Design for voice-activated overlay feature — tap floating pill to activate voice mode, stream audio to server for Groq Whisper STT, show live transcription on screen with glowing gradient border, send as goal.
6.1 KiB
Voice Overlay — Design Document
Date: 2026-02-20 Status: Approved Approach: Stream audio over existing WebSocket (Approach A)
Overview
Add a voice-activated overlay to DroidClaw's Android app. User taps the floating pill → full-screen glowing gradient border appears → speech is streamed to the server for real-time transcription → live text appears on screen → tap Send to execute as a goal.
User Flow
[IDLE] → tap pill → [LISTENING] → tap send → [EXECUTING] → done → [IDLE]
↓
tap cancel
↓
[IDLE]
States
IDLE — Existing floating pill: ● Ready, draggable, tappable.
LISTENING — Pill disappears.
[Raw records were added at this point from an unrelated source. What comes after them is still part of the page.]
/-- Unstuffing a stuffed payload gives the payload, whatever bytes it holds (42_framer_tx R149). -/
def Obligations.UnstuffUndoesStuff : Prop := ∀ d : List Byte, unstuff (stuff d) = .ok d

/-- A stuffed payload holds no flag byte, and every escape in it is followed by 0x5E or 0x5D (30_encoding R83). -/
def Obligations.StuffedPayloadShape : Prop :=
  ∀ d : List Byte, (0x7E : Byte) ∉ stuff d ∧
    ∀ i : Nat, (stuff d)[i]? = some 0x7D → (stuff d)[i + 1]? = some 0x5E ∨ (stuff d)[i + 1]? = some 0x5D

/-- The stuffed length is the payload's length and one more for each flag or escape in it, at most twice the length
(42_framer_tx R145). -/
def Obligations.StuffedLengthCounts : Prop :=
  ∀ d : List Byte, slen d = d.length + d.countP (fun x => x == 0x7E || x == 0x7D) ∧ slen d ≤ 2 * d.length

/-- The bytes of a frame fed to a receiver in phase AF deliver the frame with no diagnostic and leave the receiver
initial, if `MAX_PAYLOAD` is at least the stuffed length; if it is less, the length byte is an overflow
(42_framer_tx R150). -/
def Obligations.FramerLoopback : Prop :=
  ∀ (s : State) (c : Byte) (d : List Byte), s.frx.phase = .af → slen d ≤ 255 →
    (slen d ≤ s.maxPayload.val →
      ∃ t, runToEnd (s.offering ((frame c d).map .frx)) = .next t ∧ t.frx.Initial ∧
        t.ports = { s.ports with dlv := s.ports.dlv ++ [.frFrame c d] }) ∧
    (s.maxPayload.val < slen d →
      ∃ t, runToEnd (s.offering (((frame c d).take 3).map .frx)) = .next t ∧ t.frx.Initial ∧
        t.ports = { s.ports with diag := s.ports.diag ++ [⟨.frOverflow, BitVec.ofNat 8 (slen d)⟩] })

/-! ## RunLengthPacketizer receive -/

/-- `RRX` in phase IDLE (43_rl_rx R171). -/
def Obligations.RrxAwaitsBoundary : Prop :=
  ∀ (s : State) (b : Byte), s.rrx.phase = .idle →
    (b = 0 → exec (.rrx b) s = .next { s with rrx := { s.rrx with phase := .len } }) ∧
    (b ≠ 0 → exec (.rrx b) s =
      .next { s with ports := { s.ports with diag := s.ports.diag ++ [⟨.rlUnexpected, b⟩] } })

/-- `RRX` in phase LEN: another boundary, a bad length, or the start of the body (43_rl_rx R172). -/
def Obligations.RrxTakesLength : Prop :=
  ∀ (s : State) (b : Byte), s.rrx.phase = .len →
    exec (.rrx b) s =
      if b = 0 then .next s
      else if b.extractLsb' 0 6 = (0 : BitVec 6) then
        .next { s with
          rrx := { s.rrx with phase := .idle, mode := 0, len := 0, fill := 0 }
          ports := { s.ports with diag := s.ports.diag ++ [⟨.rlBadLength, b⟩] } }
      else .next { s with
        rrx := { s.rrx with mode := b.extractLsb' 6 2, len := b.extractLsb' 0 6, fill := 0, phase := .body } }

/-- `RRX 0x00` in phase BODY: an early boundary discards the packet and begins the next one (43_rl_rx R175). -/
def Obligations.RrxEarlyBoundaryDiscards : Prop :=
  ∀ s : State, s.rrx.phase = .body →
    exec (.rrx 0) s = .next { s with
      rrx := { s.rrx with phase := .len, mode := 0, len := 0, fill := 0 }
      ports := { s.ports with diag := s.ports.diag ++ [⟨.rlIncomplete, BitVec.ofNat 8 s.rrx.fill.toNat⟩] } }

/-- `RRX` in phase BODY with a non-zero byte before the last stores it at `fill` (43_rl_rx R173). -/
def Obligations.RrxStoresBodyByte : Prop :=
  ∀ (s : State) (b : Byte), s.rrx.phase = .body → b ≠ 0 → s.rrx.fill.toNat < 63 → s.rrx.fill + 1 ≠ s.rrx.len →
    exec (.rrx b) s =
      .next { s with rrx := { s.rrx with buf := s.rrx.buf.put s.rrx.fill.toNat b, fill := s.rrx.fill + 1 } }

/-- `RRX` in phase BODY with the last body byte completes the packet (43_rl_rx R174). -/
def Obligations.RrxCompletesPacket : Prop :=
  ∀ (s : State) (b : Byte), s.rrx.phase = .body → b ≠ 0 → s.rrx.fill.toNat < 63 → s.rrx.fill + 1 = s.rrx.len →
    let rrx : Rrx :=
      { phase := .idle, mode := 0, len := 0, fill := 0, buf := s.rrx.buf.put s.rrx.fill.toNat b }
    exec (.rrx b) s =
      match rlDecode (s.rrx.buf.readSeq (s.unwritten .rrx) 0 s.rrx.fill.toNat ++ [b]) with
      | .ok p =>
        .next { s with rrx := rrx, ports := { s.ports with dlv := s.ports.dlv ++ [.rlPacket s.rrx.mode p] } }
      | .error i =>
        .next { s with
          rrx := rrx
          ports := { s.ports with diag := s.ports.diag ++ [⟨.rlBadRun, BitVec.ofNat 8 i⟩] } }

/-- In every phase a 0x00 leaves `rrx` in phase LEN with `fill` 0 (43_rl_rx R180). -/
def Obligations.ZeroByteIsAlwaysBoundary : Prop :=
  ∀ s : State, s.rrx.Inv → ∃ t, exec (.rrx 0) s = .next t ∧ t.rrx.phase = .len ∧ t.rrx.fill = 0

/-- A receiver is in its initial state after every byte that delivers or reports anything but garbage, an unexpected
byte, or an early boundary, which leaves phase LEN (41_framer_rx R112, 43_rl_rx R181). -/
def Obligations.ReceiverInitialAfterFrame : Prop :=
  ∀ (s t : State) (b : Byte),
    (exec (.frx b) s = .next t →
      (t.ports.dlv ≠ s.ports.dlv ∨ (t.ports.diag ≠ s.ports.diag ∧ s.frx.phase ≠ .af)) → t.frx.Initial) ∧
    (exec (.rrx b) s = .next t →
      (t.ports.dlv ≠ s.ports.dlv ∨ (t.ports.diag ≠ s.ports.diag ∧ s.rrx.phase ≠ .idle ∧ b ≠ 0) → t.rrx.Initial) ∧
      (t.ports.diag ≠ s.ports.diag ∧ b = 0 →
        t.rrx.phase = .len ∧ t.rrx.mode = 0 ∧ t.rrx.len = 0 ∧ t.rrx.fill = 0))

/-- The in-place form of the run-length decode returns what the other returns, on every body (43_rl_rx R177). -/
def Obligations.InplaceDecodeEqualsDecode : Prop :=
  ∀ body : List Byte, rlDecodeInplace body body.length = rlDecode body

/-- A decoded payload is one byte shorter than its body (43_rl_rx R179). -/
def Obligations.DecodedPayloadLength : Prop :=
  ∀ body p : List Byte, body ≠ [] → rlDecode body = .ok p → p.length + 1 = body.length

/-! ## RunLengthPacketizer transmit -/

/-- `RTXB`: its encoding, and that it begins a packet, reporting one that was not ended (44_rl_tx R211). -/
def Obligations.RtxbBeginsPacket : Prop :=
  ∀ (s : State) (m : Mode),
    ⟨.rtxb, 0x6000, 0xFCFF⟩ ∈ opRows ∧ decode (0x6000 ||| m.zeroExtend 16 <<< 8) = .op (.rtxb m) ∧
    exec (.rtxb m) s = .next { s with
      rtx := { s.rtx with active := true, mode := m, n := 0, overflowed := false }
      ports := if s.rtx.active then
          { s.ports with diag := s.ports.diag ++ [⟨.txSeq, 0x60 ||| m.zeroExtend 8⟩] }
        else s.ports }

/-- `RTXD`: its encoding, and that it appends a byte, marks a full packet, or reports that no packet is begun
(44_rl_tx R212). -/
def Obligations.RtxdAppendsByte : Prop :=
  ∀ (s : State) (b : Byte),
    ⟨.rtxd, 0x7000, 0xFF00⟩ ∈ opRows ∧ decode (0x7000 ||| b.zeroExtend 16) = .op (.rtxd b) ∧
    exec (.rtxd b) s =
      if s.rtx.active = false then
        .next { s with ports := { s.ports with diag := s.ports.diag ++ [⟨.txSeq, 0x70⟩] } }
      else if s.rtx.n.toNat < 62 then
        .next { s with rtx := { s.rtx with buf := s.rtx.buf.put s.rtx.n.toNat b, n := s.rtx.n + 1 } }
      else .next { s with rtx := { s.rtx with overflowed := true } }

/-- `RTXE`: its encoding, and that it checks the packet in the order of R216, emits all of it or nothing, gives exactly one result, and clears the
unit (44_rl_tx R213). -/
def Obligations.RtxeEndsPacket : Prop :=
  ∀ s : State,
    let d := s.rtx.buf.readSeq (s.unwritten .rtx) 0 s.rtx.n.toNat
    let rtx : Rtx := { s.rtx with active := false, mode := 0, n := 0, overflowed := false }
    let refused (code : ResCode) (info : Byte) : State := { s with
      rtx := rtx
      ports := { s.ports with
        diag := s.ports.diag ++ [⟨.rlCapacity, info⟩], res := s.ports.res ++ [⟨.rl, code⟩] } }
    ⟨.rtxe, 0x8000, 0xFFFF⟩ ∈ opRows ∧ decode 0x8000 = .op .rtxe ∧
    exec .rtxe s =
      if s.rtx.active = false then
        .next { s with ports := { s.ports with
          diag := s.ports.diag ++ [⟨.txSeq, 0x80⟩], res := s.ports.res ++ [⟨.rl, .notBegun⟩] } }
      else if s.rtx.n = 0 then .next (refused .empty 1)
      else if s.rtx.overflowed then .next (refused .tooLong 2)
      else .next { s with
        rtx := rtx
        ports := { s.ports with
          rw := s.ports.rw ++ rlEncode s.rtx.mode d
          res := s.ports.res ++ [⟨.rl, .ok⟩] } }

/-- The shape of an encoded packet (44_rl_tx R215). -/
def Obligations.EncodedPacketShape : Prop :=
  ∀ (m : Mode) (d : List Byte), 1 ≤ d.length → d.length ≤ 62 →
    ∃ h body, rlEncode m d = 0x00 :: h :: body ∧
      h = (m.zeroExtend 8 <<< 6) ||| BitVec.ofNat 8 (d.length + 1) ∧ h ≠ 0 ∧ h.extractLsb' 0 6 ≠ (0 : BitVec 6) ∧
      body.length = d.length + 1 ∧ (∀ x ∈ body, x ≠ 0) ∧ (rlEncode m d).length = d.length + 3

/-- Decoding the body of an encoded packet gives the payload, and its length/mode byte holds the body's length and the
mode (44_rl_tx R217). -/
def Obligations.RunLengthRoundTrip : Prop :=
  ∀ (m : Mode) (d : List Byte) (h : Byte) (body : List Byte), 1 ≤ d.length → d.length ≤ 62 →
    rlEncode m d = 0x00 :: h :: body →
    (h.extractLsb' 0 6 : BitVec 6).toNat = body.length ∧ h.extractLsb' 6 2 = m ∧ rlDecode body = .ok d

/-- The bytes of a packet fed to a receiver in phase IDLE or LEN deliver the packet with no diagnostic and leave the
receiver initial (44_rl_tx R218). -/
def Obligations.PacketLoopback : Prop :=
  ∀ (s : State) (m : Mode) (d : List Byte), s.rrx.phase = .idle ∨ s.rrx.phase = .len →
    1 ≤ d.length → d.length ≤ 62 →
    ∃ t, runToEnd (s.offering ((rlEncode m d).map .rrx)) = .next t ∧ t.rrx.Initial ∧
      t.ports = { s.ports with dlv := s.ports.dlv ++ [.rlPacket m d] }

/-! ## Control -/

/-- `NOP` is the word 0x0000, the words 0x0001 to 0x0FFF are illegal, and it does nothing (45_control R240). -/
def Obligations.NopDoesNothing : Prop :=
  ⟨.nop, 0x0000, 0xFFFF⟩ ∈ opRows ∧ decode 0x0000 = .op .nop ∧
  (∀ w : Word, 0x0001 ≤ w.toNat → w.toNat ≤ 0x0FFF → decode w = .illegal (w.extractLsb' 8 8)) ∧
  ∀ s : State, exec .nop s = .next s

/-- `CLR`: its encoding, and that it clears the units its mask selects, silently, and writes no buffer
(45_control R242). -/
def Obligations.ClrClearsSelectedUnits : Prop :=
  ∀ (s : State) (t : UnitMask),
    ⟨.clr, 0x9000, 0xF0FF⟩ ∈ opRows ∧ decode (0x9000 ||| t.zeroExtend 16 <<< 8) = .op (.clr t) ∧
    exec (.clr t) s = .next { s with
      frx := if t.getLsbD 0 then { s.frx with phase := .af, cmd := 0, len := 0, fill := 0 } else s.frx
      ftx := if t.getLsbD 1 then { s.ftx with active := false, cmd := 0, n := 0, overflowed := false } else s.ftx
      rrx := if t.getLsbD 2 then { s.rrx with phase := .idle, mode := 0, len := 0, fill := 0 } else s.rrx
      rtx := if t.getLsbD 3 then { s.rtx with active := false, mode := 0, n := 0, overflowed := false } else s.rtx }
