-- ==== Sys2Proof/Laws/PerInstr.lean ====
section
/-! SUPPORT. Per instruction: the encoded word is selected by its own row (30_encoding R73). -/

namespace Sys2Proof.Laws.RowEncoding

/-- The word of an operation is selected by the row of its mnemonic, and that row stands in the operation map. -/
def Statement (i : Instr) : Prop := i.mnemonic.row.selects (encode i) = true ∧ i.mnemonic.row ∈ opRows

theorem nop : Statement .nop := by unfold Statement; decide

theorem frx (b : Byte) : Statement (.frx b) := by
  unfold Statement; exact ⟨by revert b; decide, by simp [Instr.mnemonic, Mnemonic.row, opRows]⟩

theorem rrx (b : Byte) : Statement (.rrx b) := by
  unfold Statement; exact ⟨by revert b; decide, by simp [Instr.mnemonic, Mnemonic.row, opRows]⟩

theorem ftxb (b : Byte) : Statement (.ftxb b) := by
  unfold Statement; exact ⟨by revert b; decide, by simp [Instr.mnemonic, Mnemonic.row, opRows]⟩

theorem ftxd (b : Byte) : Statement (.ftxd b) := by
  unfold Statement; exact ⟨by revert b; decide, by simp [Instr.mnemonic, Mnemonic.row, opRows]⟩

theorem ftxe : Statement .ftxe := by unfold Statement; decide

theorem rtxb (m : Mode) : Statement (.rtxb m) := by
  unfold Statement; exact ⟨by revert m; decide, by simp [Instr.mnemonic, Mnemonic.row, opRows]⟩

theorem rtxd (b : Byte) : Statement (.rtxd b) := by
  unfold Statement; exact ⟨by revert b; decide, by simp [Instr.mnemonic, Mnemonic.row, opRows]⟩

theorem rtxe : Statement .rtxe := by unfold Statement; decide

theorem clr (t : UnitMask) : Statement (.clr t) := by
  unfold Statement; exact ⟨by revert t; decide, by simp [Instr.mnemonic, Mnemonic.row, opRows]⟩

end Sys2Proof.Laws.RowEncoding
end

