/-- 30_encoding R90's own examples. -/
theorem test_assemble_units :
    assembleText ['C', 'L', 'R', ' ', 'f', 'r', 'x', '+', 'r', 'r', 'x'] = some (.clr 0x5) := by decide
theorem test_assemble_byte : assembleText ['F', 'R', 'X', ' ', '0', 'x', '7', 'E'] = some (.frx 0x7E) := by decide
theorem test_assemble_too_large : assembleText ['R', 'T', 'X', 'B', ' ', '4'] = none := by decide
/-- 95_test_vectors V1a. -/
theorem test_fsend_words : (expand (.fsend 0x01 [0x7E, 0x41])).map encode = [0x3001, 0x407E, 0x4041, 0x5000] := by decide

/-! ## The operations, one step each -/

/-- 41_framer_rx R101's example. -/
theorem test_frx_garbage : portsAfter (.frx 0x41) s16 = some { Ports.empty with diag := [⟨.frGarbage, 0x41⟩] } := by
  decide
/-- 95_test_vectors V1b, last word. -/
theorem test_frx_delivers :
    portsAfter (.frx 0x41) sAp = some { Ports.empty with dlv := [.frFrame 0x01 [0x7E, 0x41]] } := by decide
/-- 43_rl_rx R171's example. -/
theorem test_rrx_unexpected : portsAfter (.rrx 0x41) s16 = some { Ports.empty with diag := [⟨.rlUnexpected, 0x41⟩] } := by
  decide
/-- 95_test_vectors V2b, last word. -/
theorem test_rrx_delivers :
    portsAfter (.rrx 0x43) sRlBody = some { Ports.empty with dlv := [.rlPacket 0 [0x41, 0x42, 0x00, 0x43]] } := by decide
/-- 95_test_vectors T4-3, the second begin. -/
theorem test_ftxb_restarts : portsAfter (.ftxb 0x02) sTx = some { Ports.empty with diag := [⟨.txSeq, 0x30⟩] } := by decide
/-- 95_test_vectors T4-2. -/
theorem test_ftxd_not_begun : portsAfter (.ftxd 0x41) s16 = some { Ports.empty with diag := [⟨.txSeq, 0x40⟩] } := by
  decide
/-- 95_test_vectors T4-5: the byte that finds the buffer full. -/
theorem test_ftxd_full :
    (afterWord sTxFull 0x4041).map (fun t => (t.ftx.overflowed, t.ftx.n)) = some (true, 1) := by decide
/-- 95_test_vectors V1a, last word. -/
theorem test_ftxe_emits :
    portsAfter .ftxe sTx =
      some { Ports.empty with fw := [0x7E, 0x01, 0x03, 0x7D, 0x5E, 0x41], res := [⟨.fr, .ok⟩] } := by decide
/-- 95_test_vectors T4-1. -/
theorem test_ftxe_not_begun :
    portsAfter .ftxe s16 = some { Ports.empty with diag := [⟨.txSeq, 0x50⟩], res := [⟨.fr, .notBegun⟩] } := by decide
/-- 95_test_vectors T8-3, the second begin. -/
theorem test_rtxb_restarts : portsAfter (.rtxb 2) sRtx = some { Ports.empty with diag := [⟨.txSeq, 0x62⟩] } := by decide
/-- 44_rl_tx R212's example, at n = 4. -/
theorem test_rtxd_stores :
    (afterWord sRtx 0x7000).map (fun t => (t.rtx.n, t.rtx.buf.find 4)) = some (5, some 0x00) := by decide
/-- 95_test_vectors V2a, last word. -/
theorem test_rtxe_emits :
    portsAfter .rtxe sRtx =
      some { Ports.empty with rw := [0x00, 0x05, 0x03, 0x41, 0x42, 0x02, 0x43], res := [⟨.rl, .ok⟩] } := by decide
/-- 95_test_vectors T9-2: the parked receiver is cleared, its bytes stay unobservable in the buffer. -/
theorem test_clr_frx :
    (afterWord sAp 0x9100).map (fun t => (t.frx, t.ports)) =
      some ({ phase := .af, cmd := 0, len := 0, fill := 0, buf := [(0, 0x7D), (1, 0x5E)] }, Ports.empty) := by decide
/-- 95_test_vectors T9-1. -/
theorem test_nop : (afterWord sAp 0x0000).map (fun t => (t.frx, t.ports)) = some (sAp.frx, Ports.empty) := by decide
/-- 95_test_vectors T9-6. -/
theorem test_illegal :
    (afterWord sTx 0xA012).map (fun t => (t.ftx, t.ports.diag)) = some (sTx.ftx, [⟨.illegalOp, 0xA0⟩]) := by decide
/-- 30_encoding R87 and R89: the bits of a port value. -/
theorem test_port_bits :
    Diag.bits ⟨.illegalOp, 0xA0⟩ = 0xCA0 ∧ Res.bits ⟨.rl, .notBegun⟩ = 0b1100 ∧
    Delivery.header (.rlPacket 2 [0x41]) = 0b1_00000010_00000001 := by decide
/-- A step from the reset state runs the word offered (30_encoding R70). -/
theorem test_first_word :
    (match step (State.reset.withFetchWord 16 0x107E) with
      | .next t => decide (t.frx.phase = .ac)
      | _ => false) = true := by decide

/-- 70_reset R302: a delivery already in the launch state's trace is not in the observation of the run (V1b's last
word). -/
theorem test_observation_is_of_the_run :
    (observeRun { sAp with ports := { Ports.empty with dlv := [.frFrame 0x22 []], fw := [0x7E] } } [0x1041]).map
        (fun o => (o.ports, o.frx)) =
      some ({ Ports.empty with dlv := [.frFrame 0x01 [0x7E, 0x41]] }, (.af, 0, 0, 0, [])) := rfl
Full-screen overlay:
- Animated gradient border around all 4 screen edges (purple → blue → cyan → green cycle, ~3s)
- Large transcribed text in center, updating live word-by-word
- Bottom:
Send(primary) +Cancel(secondary) buttons - Audio recording starts immediately on transition
EXECUTING — Overlay collapses back to pill. Pill shows agent progress as today.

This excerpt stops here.